Rangers
- Chairman: David Murray
- Manager: Dick Advocaat
- Ground: Ibrox Stadium
- Scottish Premier League: 1st (champions)
- Scottish Cup: Winners
- League Cup: Winners
- UEFA Cup: Third round
- Top goalscorer: League: Rod Wallace (19) All: Rod Wallace (27)
| Home colours | Away colours |
- ← 1997–981999–2000 →

= 1998–99 Rangers F.C. season =

The 1998–99 season was the 119th season of competitive football by Rangers.

==Overview==
Rangers played a total of 55 competitive matches during the 1998–99 season.

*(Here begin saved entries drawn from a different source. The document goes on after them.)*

-- ==== Sys2Proof/Laws/Step.lean ====
section
/-! SUPPORT. Laws/Step.lean: what an element and an engine step can answer, said once, and one induction over both. -/

namespace Sys2Proof.Machine

/-- With no move of the host pending, a step is the engine's (log 1). -/
theorem step_of_no_move {s : State} (h : s.host = []) : step s = engineStep s := by
  simp [step, nextStep, h]

/-- With a move of the host pending, a step is that move (log 1). -/
theorem step_move (m : HostMove) (rest : List HostMove) (s : State) :
    step { s with host := m :: rest } = hostMove m { s with host := rest } := rfl

theorem run_zero (s : State) : Host.Core.run Sys2Proof.core 0 s = .next s := by
  simp [Host.Core.run]

theorem run_next {s u : State} (h : step s = .next u) (k : Nat) :
    Host.Core.run Sys2Proof.core (k + 1) s = Host.Core.run Sys2Proof.core k u := by
  have h : Sys2Proof.core.step s = .next u := h
  simp [Host.Core.run, h]

/-- An element that could not be read, or was read and executed. -/
theorem runElement_next {p : Place} {s t : State} (h : runElement p s = .next t) :
    Raised s t ∨ ∃ i rest, s.fetch p = .ok (i, rest) ∧ exec i s = .next t := by
  unfold runElement at h
  split at h
  · next i rest hf => exact .inr ⟨i, rest, hf, h⟩
  · exact .inl (readFailed_next h)

/-- A count, alone or with its constant (R140, R141, R150, R151). -/
theorem runCount_next {p q : Place} {s t : State} (h : runCount p q s = .next t) :
    runElement p s = .next t ∨
    ∃ u, runElement p s = .next u ∧ u.phase = s.phase ∧ runElement q u = .next t := by
  unfold runCount at h
  split at h
  · next u hu =>
    split at h
    · next hp => exact .inr ⟨u, hu, hp, h⟩
    · cases h; exact .inl hu
  · cases h
  · cases h

/-- The engine's step at a phase that reads elements: one element, or a count and its constant, or one of the two steps
that read nothing (R28). -/
theorem engineStep_next {s t : State} (h : engineStep s = .next t) :
    (s.phase = .idle ∧ t = s) ∨
    (s.phase ≠ .idle ∧ ∃ p, runElement p s = .next t) ∨
    ((s.phase = .ptCount ∨ s.phase = .cCount) ∧
      ∃ p q u, runElement p s = .next u ∧ u.phase = s.phase ∧ runElement q u = .next t) ∨
    (s.phase = .symbol ∧ s.remain = 0 ∧ t = s.goto .blkCount) ∨
    (s.phase = .ptEntry ∧ t = s.goto .ptBuild) ∨
    (s.phase = .cEntry ∧ t = s.goto .cBuild) ∨
    (s.phase = .ptBuild ∧ buildPt s = .next t) ∨
    (s.phase = .cBuild ∧ buildC s = .next t) ∨
    (s.phase = .copy ∧ copyByte s = .next t) := by
  unfold engineStep at h
  split at h
  · next hp =>
    cases h; exact .inl ⟨hp, rfl⟩
  · next hp =>
    exact .inr (.inl ⟨by simp [hp], _, h⟩)
  · next hp =>
    split at h
    · next hr => cases h; exact .inr (.inr (.inr (.inl ⟨hp, hr, rfl⟩)))
    · exact .inr (.inl ⟨by simp [hp], _, h⟩)
  · next hp =>
    exact .inr (.inl ⟨by simp [hp], _, h⟩)
  · next hp =>
    rcases runCount_next h with h | ⟨u, h⟩
    · exact .inr (.inl ⟨by simp [hp], _, h⟩)
    · exact .inr (.inr (.inl ⟨by simp [hp], _, _, u, h⟩))
  · next hp =>
    split at h
    · exact .inr (.inl ⟨by simp [hp], _, h⟩)
    · cases h; exact .inr (.inr (.inr (.inr (.inl ⟨hp, rfl⟩))))
  · next hp =>
    exact .inr (.inl ⟨by simp [hp], _, h⟩)
  · next hp =>
    exact .inr (.inr (.inr (.inr (.inr (.inr (.inl ⟨hp, h⟩))))))
  · next hp =>
    rcases runCount_next h with h | ⟨u, h⟩
    · exact .inr (.inl ⟨by simp [hp], _, h⟩)
    · exact .inr (.inr (.inl ⟨by simp [hp], _, _, u, h⟩))
  · next hp =>
    split at h
    · exact .inr (.inl ⟨by simp [hp], _, h⟩)
    · cases h; exact .inr (.inr (.inr (.inr (.inr (.inl ⟨hp, rfl⟩)))))
  · next hp =>
    exact .inr (.inr (.inr (.inr (.inr (.inr (.inr (.inl ⟨hp, h⟩)))))))
  · next hp =>
    exact .inr (.inl ⟨by simp [hp], _, h⟩)
  · next hp =>
    exact .inr (.inr (.inr (.inr (.inr (.inr (.inr (.inr ⟨hp, h⟩)))))))

/-- A relation between the states before and after holds of every engine step, if it is transitive and holds of the
errors, of the elements, of the two steps that read nothing, of the builds and of a copied byte. -/
theorem engineStep_induct (R : State → State → Prop) (refl : ∀ s, R s s)
    (trans : ∀ s u t, u.phase ≠ .idle → R s u → R u t → R s t)
    (raised : ∀ s t, s.phase ≠ .idle → Raised s t → R s t)
    (element : ∀ i s t, exec i s = .next t → R s t)
    (block : ∀ s, s.phase = .symbol → s.remain = 0 → R s (s.goto .blkCount))
    (ptDone : ∀ s, s.phase = .ptEntry → R s (s.goto .ptBuild))
    (cDone : ∀ s, s.phase = .cEntry → R s (s.goto .cBuild))
    (pt : ∀ s t, s.phase = .ptBuild → buildPt s = .next t → R s t)
    (c : ∀ s t, s.phase = .cBuild → buildC s = .next t → R s t)
    (copy : ∀ s t, s.phase = .copy → copyByte s = .next t → R s t)
    {s t : State} (h : engineStep s = .next t) : R s t := by
  have one : ∀ {p : Place} {s t : State}, s.phase ≠ .idle → runElement p s = .next t → R s t := by
    intro p s t hp h
    rcases runElement_next h with h | ⟨i, rest, -, h⟩
    · exact raised _ _ hp h
    · exact element i _ _ h
  rcases engineStep_next h with ⟨-, rfl⟩ | ⟨hp, p, h⟩ | ⟨hp, p, q, u, h1, h2, h3⟩ | ⟨hp, hr, rfl⟩ | ⟨hp, rfl⟩ |
    ⟨hp, rfl⟩ | ⟨hp, h⟩ | ⟨hp, h⟩ | ⟨hp, h⟩
  · exact refl _
  · exact one hp h
  · have hp : s.phase ≠ .idle := by rcases hp with hp | hp <;> simp [hp]
    exact trans _ u _ (by rwa [h2]) (one hp h1) (one (by rwa [h2]) h3)
  · exact block _ hp hr
  · exact ptDone _ hp
  · exact cDone _ hp
  · exact pt _ _ hp h
  · exact c _ _ hp h
  · exact copy _ _ hp h

/-- What an element can answer: an error; the end or the start of a session (HDR); or, after exactly its own bits, its
effect on the registers, its written byte (LIT) or its aimed copy (the positions). -/
theorem exec_next {i : Instr} {s t : State} (h : exec i s = .next t) :
    s.selects i = true ∧
    (Raised s t ∨
     (∃ c o, i = .hdr c o ∧ (t = s.finish ∨
        (Config.hdrBytes ≤ s.srcLen.toNat ∧ o ≠ 0 ∧ o = s.dstLen ∧ t = s.sessionStart))) ∨
     (s.fits i ∧ (regEffect i (s.advance (s.used i)) = some t ∨
        (∃ b, i = .lit b ∧ s.outLen.toNat < s.dstLen.toNat ∧
          ((s.outLen + 1 = s.dstLen ∧ t = ((s.advance (s.used i)).countSymbol.store b).finishFull) ∨
           (s.outLen + 1 ≠ s.dstLen ∧ t = ((s.advance (s.used i)).countSymbol.store b).goto .symbol))) ∨
        (∃ d, (i = .pos0 ∧ d = 0 ∨ i = .pos1 ∧ d = 1 ∨ ∃ v x, i = .posN v x ∧ d = distanceOf v.toNat x.toNat) ∧
          d + 1 ≤ s.outLen.toNat ∧ t = (s.advance (s.used i)).aimCopy d)))) := by
  by_cases hr : ∀ s, regEffect i s ≠ none
  · obtain ⟨h1, h2⟩ := exec_reg_next hr h
    exact ⟨h1, h2.imp id fun ⟨h3, h4⟩ => .inr ⟨h3, .inl h4⟩⟩
  · cases i with
    | hdr c o =>
      obtain ⟨hp, h1⟩ := execHdr_next h
      refine ⟨by simp [State.selects, Instr.wf, State.isAt, Instr.place, hp], h1.imp id fun h2 => .inl ⟨c, o, rfl, h2⟩⟩
    | lit b =>
      obtain ⟨h1, h2⟩ := execLit_next h
      exact ⟨h1, h2.imp id fun ⟨h3, h4, h5⟩ => .inr ⟨h3, .inr (.inl ⟨b, rfl, h4, h5⟩)⟩⟩
    | pos0 =>
      obtain ⟨h1, h2⟩ := exec_pos_next (.inl ⟨rfl, rfl⟩) h
      exact ⟨h1, h2.imp id fun ⟨h3, h4⟩ => .inr ⟨h3, .inr (.inr ⟨_, .inl ⟨rfl, rfl⟩, h4⟩)⟩⟩
    | pos1 =>
      obtain ⟨h1, h2⟩ := exec_pos_next (.inr (.inl ⟨rfl, rfl⟩)) h
      exact ⟨h1, h2.imp id fun ⟨h3, h4⟩ => .inr ⟨h3, .inr (.inr ⟨_, .inr (.inl ⟨rfl, rfl⟩), h4⟩)⟩⟩
    | posN v x =>
      obtain ⟨h1, h2⟩ := exec_pos_next (.inr (.inr ⟨v, x, rfl, rfl⟩)) h
      exact ⟨h1, h2.imp id fun ⟨h3, h4⟩ => .inr ⟨h3, .inr (.inr ⟨_, .inr (.inr ⟨v, x, rfl, rfl⟩), h4⟩)⟩⟩
    | blkhdr _ => exact absurd (fun _ => by simp [regEffect]) hr
    | tCnt _ => exact absurd (fun _ => by simp [regEffect]) hr
    | tDegen _ => exact absurd (fun _ => by simp [regEffect]) hr
    | pCnt _ _ => exact absurd (fun _ => by simp [regEffect]) hr
    | pDegen _ _ => exact absurd (fun _ => by simp [regEffect]) hr
    | lenShort _ => exact absurd (fun _ => by simp [regEffect]) hr
    | lenLong _ => exact absurd (fun _ => by simp [regEffect]) hr
    | zrun2 _ => exact absurd (fun _ => by simp [regEffect]) hr
    | cCnt _ => exact absurd (fun _ => by simp [regEffect]) hr
    | cDegen _ => exact absurd (fun _ => by simp [regEffect]) hr
    | tZero => exact absurd (fun _ => by simp [regEffect]) hr
    | tRun4 _ => exact absurd (fun _ => by simp [regEffect]) hr
    | tRun9 _ => exact absurd (fun _ => by simp [regEffect]) hr
    | tLen _ => exact absurd (fun _ => by simp [regEffect]) hr
    | backref _ => exact absurd (fun _ => by simp [regEffect]) hr

end Sys2Proof.Machine
end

They started the season under new management with Dick Advocaat replacing Walter Smith. The squad Smith had left behind was past its best so Advocaat, with the financial backing of Chairman David Murray, set about rebuilding almost the entire squad.

Success quickly followed and Advocaat built a team that gave the club their first domestic treble since the 1992–93 season. The Scottish Cup was secured by a 1–0 win against Celtic and the League Cup by a 2–1 defeat of St Johnstone.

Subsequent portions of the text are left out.